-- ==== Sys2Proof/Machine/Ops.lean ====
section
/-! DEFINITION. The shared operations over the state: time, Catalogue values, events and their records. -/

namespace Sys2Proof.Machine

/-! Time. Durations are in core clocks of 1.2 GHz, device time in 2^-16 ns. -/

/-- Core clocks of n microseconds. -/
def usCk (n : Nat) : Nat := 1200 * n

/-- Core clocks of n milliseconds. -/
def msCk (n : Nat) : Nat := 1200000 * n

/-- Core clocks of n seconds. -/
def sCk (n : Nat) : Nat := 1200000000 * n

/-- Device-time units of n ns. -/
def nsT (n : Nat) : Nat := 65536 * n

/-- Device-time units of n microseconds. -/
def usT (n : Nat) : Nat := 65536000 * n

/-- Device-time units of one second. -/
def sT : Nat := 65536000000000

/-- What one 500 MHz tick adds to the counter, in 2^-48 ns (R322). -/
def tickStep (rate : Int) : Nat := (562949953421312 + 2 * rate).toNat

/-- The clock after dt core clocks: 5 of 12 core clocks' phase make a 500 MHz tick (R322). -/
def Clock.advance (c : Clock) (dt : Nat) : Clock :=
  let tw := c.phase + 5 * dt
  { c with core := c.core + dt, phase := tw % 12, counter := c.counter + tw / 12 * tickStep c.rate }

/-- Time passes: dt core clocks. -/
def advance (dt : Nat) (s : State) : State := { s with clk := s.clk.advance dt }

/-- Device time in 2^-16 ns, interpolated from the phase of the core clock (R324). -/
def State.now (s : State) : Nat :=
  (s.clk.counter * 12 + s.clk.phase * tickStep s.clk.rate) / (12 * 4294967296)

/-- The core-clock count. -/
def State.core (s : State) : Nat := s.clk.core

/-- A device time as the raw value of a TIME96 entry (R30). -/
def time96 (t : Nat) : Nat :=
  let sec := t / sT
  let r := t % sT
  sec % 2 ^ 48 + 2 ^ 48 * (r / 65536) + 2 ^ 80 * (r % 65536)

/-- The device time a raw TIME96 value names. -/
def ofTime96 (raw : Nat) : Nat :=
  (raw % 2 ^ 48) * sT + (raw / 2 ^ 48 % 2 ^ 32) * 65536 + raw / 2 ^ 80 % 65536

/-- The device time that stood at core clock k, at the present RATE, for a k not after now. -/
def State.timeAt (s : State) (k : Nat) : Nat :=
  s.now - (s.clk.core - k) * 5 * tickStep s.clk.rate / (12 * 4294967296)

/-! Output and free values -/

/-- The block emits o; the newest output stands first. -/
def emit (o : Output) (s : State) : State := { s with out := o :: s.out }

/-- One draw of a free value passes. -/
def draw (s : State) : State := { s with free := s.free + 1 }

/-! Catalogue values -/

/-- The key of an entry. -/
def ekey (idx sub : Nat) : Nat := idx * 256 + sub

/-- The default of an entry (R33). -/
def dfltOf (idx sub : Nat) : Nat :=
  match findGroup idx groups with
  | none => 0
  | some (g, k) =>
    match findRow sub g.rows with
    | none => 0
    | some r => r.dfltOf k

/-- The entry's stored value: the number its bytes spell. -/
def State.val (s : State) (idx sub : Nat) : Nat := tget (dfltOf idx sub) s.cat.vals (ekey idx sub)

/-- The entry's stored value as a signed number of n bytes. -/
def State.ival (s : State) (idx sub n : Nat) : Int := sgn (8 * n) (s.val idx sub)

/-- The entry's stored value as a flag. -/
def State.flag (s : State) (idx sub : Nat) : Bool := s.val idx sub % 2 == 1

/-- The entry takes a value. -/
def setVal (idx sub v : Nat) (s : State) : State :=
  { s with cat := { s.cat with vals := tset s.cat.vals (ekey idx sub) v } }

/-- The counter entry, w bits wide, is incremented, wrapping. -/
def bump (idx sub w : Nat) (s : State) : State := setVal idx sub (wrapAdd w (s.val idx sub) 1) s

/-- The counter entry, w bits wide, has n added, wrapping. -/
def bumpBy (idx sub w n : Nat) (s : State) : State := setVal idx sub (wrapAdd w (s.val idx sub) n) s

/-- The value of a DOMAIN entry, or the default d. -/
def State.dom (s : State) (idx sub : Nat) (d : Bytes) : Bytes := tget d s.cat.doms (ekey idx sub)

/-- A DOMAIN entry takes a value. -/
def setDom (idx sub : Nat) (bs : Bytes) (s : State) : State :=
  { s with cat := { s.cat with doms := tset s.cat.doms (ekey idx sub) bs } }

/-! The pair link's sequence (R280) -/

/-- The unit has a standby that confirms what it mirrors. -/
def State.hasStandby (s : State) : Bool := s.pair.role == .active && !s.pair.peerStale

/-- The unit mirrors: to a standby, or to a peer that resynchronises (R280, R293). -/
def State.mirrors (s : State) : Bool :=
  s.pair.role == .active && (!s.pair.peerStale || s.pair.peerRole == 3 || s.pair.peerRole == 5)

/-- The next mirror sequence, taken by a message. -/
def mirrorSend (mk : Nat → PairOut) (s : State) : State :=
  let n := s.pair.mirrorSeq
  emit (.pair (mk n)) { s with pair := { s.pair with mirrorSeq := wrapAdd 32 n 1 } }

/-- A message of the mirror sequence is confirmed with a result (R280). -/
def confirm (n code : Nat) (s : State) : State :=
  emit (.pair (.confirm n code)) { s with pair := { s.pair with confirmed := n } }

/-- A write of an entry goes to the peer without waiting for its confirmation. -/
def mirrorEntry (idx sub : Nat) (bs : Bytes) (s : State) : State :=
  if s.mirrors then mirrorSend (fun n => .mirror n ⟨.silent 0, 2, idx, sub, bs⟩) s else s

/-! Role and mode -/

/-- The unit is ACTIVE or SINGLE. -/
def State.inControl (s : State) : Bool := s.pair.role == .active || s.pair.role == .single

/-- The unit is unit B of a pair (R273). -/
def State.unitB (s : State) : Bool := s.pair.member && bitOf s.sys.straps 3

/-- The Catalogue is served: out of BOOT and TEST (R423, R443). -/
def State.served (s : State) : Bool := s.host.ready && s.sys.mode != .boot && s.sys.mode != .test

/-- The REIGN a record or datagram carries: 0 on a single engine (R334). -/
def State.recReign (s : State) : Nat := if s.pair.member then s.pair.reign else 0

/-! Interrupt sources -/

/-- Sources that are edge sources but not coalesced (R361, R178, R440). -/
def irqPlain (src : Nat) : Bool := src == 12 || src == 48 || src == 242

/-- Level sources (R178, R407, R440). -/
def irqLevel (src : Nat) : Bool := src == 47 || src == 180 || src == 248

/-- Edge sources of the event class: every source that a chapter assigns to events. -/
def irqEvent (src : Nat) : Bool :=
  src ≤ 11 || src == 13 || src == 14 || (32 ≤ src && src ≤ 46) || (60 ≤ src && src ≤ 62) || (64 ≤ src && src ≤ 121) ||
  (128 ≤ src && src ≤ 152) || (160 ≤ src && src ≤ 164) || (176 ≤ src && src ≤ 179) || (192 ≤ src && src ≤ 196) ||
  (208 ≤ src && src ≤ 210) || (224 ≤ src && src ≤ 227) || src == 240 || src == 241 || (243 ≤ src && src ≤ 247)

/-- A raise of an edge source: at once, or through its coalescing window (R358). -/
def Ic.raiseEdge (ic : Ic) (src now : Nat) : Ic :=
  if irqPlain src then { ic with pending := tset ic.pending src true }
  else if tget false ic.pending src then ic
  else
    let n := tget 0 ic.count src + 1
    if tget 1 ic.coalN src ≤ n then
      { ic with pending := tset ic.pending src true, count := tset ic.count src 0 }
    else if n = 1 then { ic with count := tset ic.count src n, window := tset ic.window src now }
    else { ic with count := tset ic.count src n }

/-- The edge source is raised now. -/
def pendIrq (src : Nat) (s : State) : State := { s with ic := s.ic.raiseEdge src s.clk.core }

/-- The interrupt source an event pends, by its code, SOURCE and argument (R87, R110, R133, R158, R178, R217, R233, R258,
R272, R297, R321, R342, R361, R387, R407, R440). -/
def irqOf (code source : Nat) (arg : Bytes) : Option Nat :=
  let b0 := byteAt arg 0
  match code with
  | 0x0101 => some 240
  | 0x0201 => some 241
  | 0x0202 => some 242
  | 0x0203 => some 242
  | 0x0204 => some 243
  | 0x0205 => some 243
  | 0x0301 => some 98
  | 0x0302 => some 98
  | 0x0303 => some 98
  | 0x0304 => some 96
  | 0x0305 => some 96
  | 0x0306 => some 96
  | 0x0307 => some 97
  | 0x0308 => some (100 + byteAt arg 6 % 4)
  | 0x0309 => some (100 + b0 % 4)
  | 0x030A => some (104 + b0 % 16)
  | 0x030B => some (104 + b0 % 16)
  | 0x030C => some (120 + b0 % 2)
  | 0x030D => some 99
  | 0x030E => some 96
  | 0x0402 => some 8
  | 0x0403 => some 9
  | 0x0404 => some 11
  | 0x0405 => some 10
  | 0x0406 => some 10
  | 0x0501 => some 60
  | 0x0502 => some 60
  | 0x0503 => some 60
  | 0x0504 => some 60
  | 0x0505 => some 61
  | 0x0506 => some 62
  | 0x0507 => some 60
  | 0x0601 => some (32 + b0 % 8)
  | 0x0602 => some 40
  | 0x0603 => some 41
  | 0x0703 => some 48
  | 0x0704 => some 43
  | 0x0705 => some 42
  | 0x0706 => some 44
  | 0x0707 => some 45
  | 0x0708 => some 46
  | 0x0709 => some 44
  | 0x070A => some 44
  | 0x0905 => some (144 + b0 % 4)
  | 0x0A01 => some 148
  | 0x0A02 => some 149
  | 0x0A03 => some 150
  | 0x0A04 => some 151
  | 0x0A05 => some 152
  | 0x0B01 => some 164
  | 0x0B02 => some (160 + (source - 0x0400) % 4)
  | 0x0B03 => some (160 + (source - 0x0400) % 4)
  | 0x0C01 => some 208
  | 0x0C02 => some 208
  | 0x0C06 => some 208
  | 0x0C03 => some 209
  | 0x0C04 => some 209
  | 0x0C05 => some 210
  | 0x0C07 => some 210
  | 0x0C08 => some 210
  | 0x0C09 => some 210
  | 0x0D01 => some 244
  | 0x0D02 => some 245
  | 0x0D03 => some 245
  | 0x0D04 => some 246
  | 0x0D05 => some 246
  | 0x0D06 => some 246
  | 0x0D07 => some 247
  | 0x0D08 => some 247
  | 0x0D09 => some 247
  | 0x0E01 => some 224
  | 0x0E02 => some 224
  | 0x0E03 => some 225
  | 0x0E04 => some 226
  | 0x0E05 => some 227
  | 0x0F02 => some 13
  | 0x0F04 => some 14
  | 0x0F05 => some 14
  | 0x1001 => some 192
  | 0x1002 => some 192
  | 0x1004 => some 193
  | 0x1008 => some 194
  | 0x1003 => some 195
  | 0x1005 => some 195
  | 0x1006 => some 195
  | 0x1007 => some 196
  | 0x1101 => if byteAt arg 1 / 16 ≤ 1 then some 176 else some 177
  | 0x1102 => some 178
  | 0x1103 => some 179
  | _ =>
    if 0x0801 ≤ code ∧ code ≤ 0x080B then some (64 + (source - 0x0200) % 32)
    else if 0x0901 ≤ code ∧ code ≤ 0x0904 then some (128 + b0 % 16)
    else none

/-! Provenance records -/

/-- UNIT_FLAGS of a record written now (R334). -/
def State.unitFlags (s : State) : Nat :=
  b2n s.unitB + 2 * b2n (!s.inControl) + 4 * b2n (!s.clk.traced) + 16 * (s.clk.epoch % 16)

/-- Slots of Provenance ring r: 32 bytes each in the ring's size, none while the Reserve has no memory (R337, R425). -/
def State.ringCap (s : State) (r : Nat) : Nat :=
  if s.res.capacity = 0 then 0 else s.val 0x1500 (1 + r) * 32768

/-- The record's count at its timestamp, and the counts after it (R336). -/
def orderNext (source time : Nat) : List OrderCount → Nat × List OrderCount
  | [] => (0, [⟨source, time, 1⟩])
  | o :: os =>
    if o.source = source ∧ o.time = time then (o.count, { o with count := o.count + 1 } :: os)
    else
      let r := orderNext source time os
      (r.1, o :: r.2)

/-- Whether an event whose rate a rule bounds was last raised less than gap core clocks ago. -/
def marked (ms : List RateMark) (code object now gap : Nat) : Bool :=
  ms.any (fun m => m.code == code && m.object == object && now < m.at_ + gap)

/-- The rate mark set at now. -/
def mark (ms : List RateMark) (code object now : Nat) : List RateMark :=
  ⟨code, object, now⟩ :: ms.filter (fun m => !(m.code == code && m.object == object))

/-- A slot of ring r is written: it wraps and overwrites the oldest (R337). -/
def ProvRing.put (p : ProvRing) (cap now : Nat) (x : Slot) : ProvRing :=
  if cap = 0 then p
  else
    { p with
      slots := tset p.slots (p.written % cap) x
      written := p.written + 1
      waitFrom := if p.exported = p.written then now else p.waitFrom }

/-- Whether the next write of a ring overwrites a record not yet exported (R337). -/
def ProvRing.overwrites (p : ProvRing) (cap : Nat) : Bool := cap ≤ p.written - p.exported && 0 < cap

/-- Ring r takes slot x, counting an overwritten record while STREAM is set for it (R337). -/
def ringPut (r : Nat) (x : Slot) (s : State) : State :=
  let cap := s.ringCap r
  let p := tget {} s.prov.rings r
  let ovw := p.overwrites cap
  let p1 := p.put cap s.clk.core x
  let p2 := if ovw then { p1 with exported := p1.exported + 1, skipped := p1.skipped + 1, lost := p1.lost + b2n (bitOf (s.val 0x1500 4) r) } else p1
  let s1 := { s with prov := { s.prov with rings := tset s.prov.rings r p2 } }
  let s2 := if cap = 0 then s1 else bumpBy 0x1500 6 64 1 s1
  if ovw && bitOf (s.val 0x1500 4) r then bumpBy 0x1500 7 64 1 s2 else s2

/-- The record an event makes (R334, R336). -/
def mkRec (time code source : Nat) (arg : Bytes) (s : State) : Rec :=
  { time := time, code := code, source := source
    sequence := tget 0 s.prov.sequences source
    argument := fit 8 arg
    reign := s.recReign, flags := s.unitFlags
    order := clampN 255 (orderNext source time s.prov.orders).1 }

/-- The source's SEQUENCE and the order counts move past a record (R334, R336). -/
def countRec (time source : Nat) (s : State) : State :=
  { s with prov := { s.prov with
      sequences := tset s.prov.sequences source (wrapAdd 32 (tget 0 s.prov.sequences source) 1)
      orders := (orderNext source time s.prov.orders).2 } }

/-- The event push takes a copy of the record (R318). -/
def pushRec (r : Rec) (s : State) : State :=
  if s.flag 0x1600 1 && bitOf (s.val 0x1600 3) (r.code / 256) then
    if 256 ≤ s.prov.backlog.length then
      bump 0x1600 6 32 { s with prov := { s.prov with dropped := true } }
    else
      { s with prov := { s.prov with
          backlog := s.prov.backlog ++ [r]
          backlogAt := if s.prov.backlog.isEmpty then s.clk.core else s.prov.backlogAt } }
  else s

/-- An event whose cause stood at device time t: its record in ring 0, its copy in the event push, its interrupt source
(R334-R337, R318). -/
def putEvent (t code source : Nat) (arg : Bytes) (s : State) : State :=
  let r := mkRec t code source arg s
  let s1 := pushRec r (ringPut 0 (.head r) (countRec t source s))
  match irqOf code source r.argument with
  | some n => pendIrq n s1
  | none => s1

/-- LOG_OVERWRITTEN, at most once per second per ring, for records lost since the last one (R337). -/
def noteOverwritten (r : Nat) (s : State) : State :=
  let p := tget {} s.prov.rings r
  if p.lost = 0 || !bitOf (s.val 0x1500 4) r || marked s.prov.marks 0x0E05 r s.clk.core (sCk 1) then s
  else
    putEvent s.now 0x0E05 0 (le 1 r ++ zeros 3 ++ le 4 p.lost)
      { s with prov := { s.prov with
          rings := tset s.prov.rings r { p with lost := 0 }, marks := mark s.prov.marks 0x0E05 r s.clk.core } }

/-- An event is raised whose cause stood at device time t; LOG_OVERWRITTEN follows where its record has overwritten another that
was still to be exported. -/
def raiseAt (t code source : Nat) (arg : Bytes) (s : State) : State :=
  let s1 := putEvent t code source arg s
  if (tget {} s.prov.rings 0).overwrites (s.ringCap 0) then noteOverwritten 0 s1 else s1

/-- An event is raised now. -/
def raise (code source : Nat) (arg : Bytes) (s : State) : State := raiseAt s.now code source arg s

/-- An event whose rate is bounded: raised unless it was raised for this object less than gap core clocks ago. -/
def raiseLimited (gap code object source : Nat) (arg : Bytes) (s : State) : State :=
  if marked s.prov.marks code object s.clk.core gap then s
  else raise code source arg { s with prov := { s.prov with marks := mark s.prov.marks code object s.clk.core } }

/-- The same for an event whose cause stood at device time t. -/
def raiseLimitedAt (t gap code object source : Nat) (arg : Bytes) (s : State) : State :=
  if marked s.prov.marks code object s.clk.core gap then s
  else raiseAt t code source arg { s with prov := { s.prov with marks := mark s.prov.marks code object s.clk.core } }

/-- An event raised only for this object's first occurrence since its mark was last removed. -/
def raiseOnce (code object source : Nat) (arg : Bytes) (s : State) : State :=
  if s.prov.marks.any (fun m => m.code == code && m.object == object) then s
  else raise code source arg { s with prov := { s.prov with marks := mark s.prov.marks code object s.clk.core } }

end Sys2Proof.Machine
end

- TASK DIRECTIONS:
In the entries above, copy each line that contains the string "tickStep".

- REPLY:
def tickStep (rate : Int) : Nat := (562949953421312 + 2 * rate).toNat
  { c with core := c.core + dt, phase := tw % 12, counter := c.counter + tw / 12 * tickStep c.rate }
  (s.clk.counter * 12 + s.clk.phase * tickStep s.clk.rate) / (12 * 4294967296)
  s.now - (s.clk.core - k) * 5 * tickStep s.clk.rate / (12 * 4294967296)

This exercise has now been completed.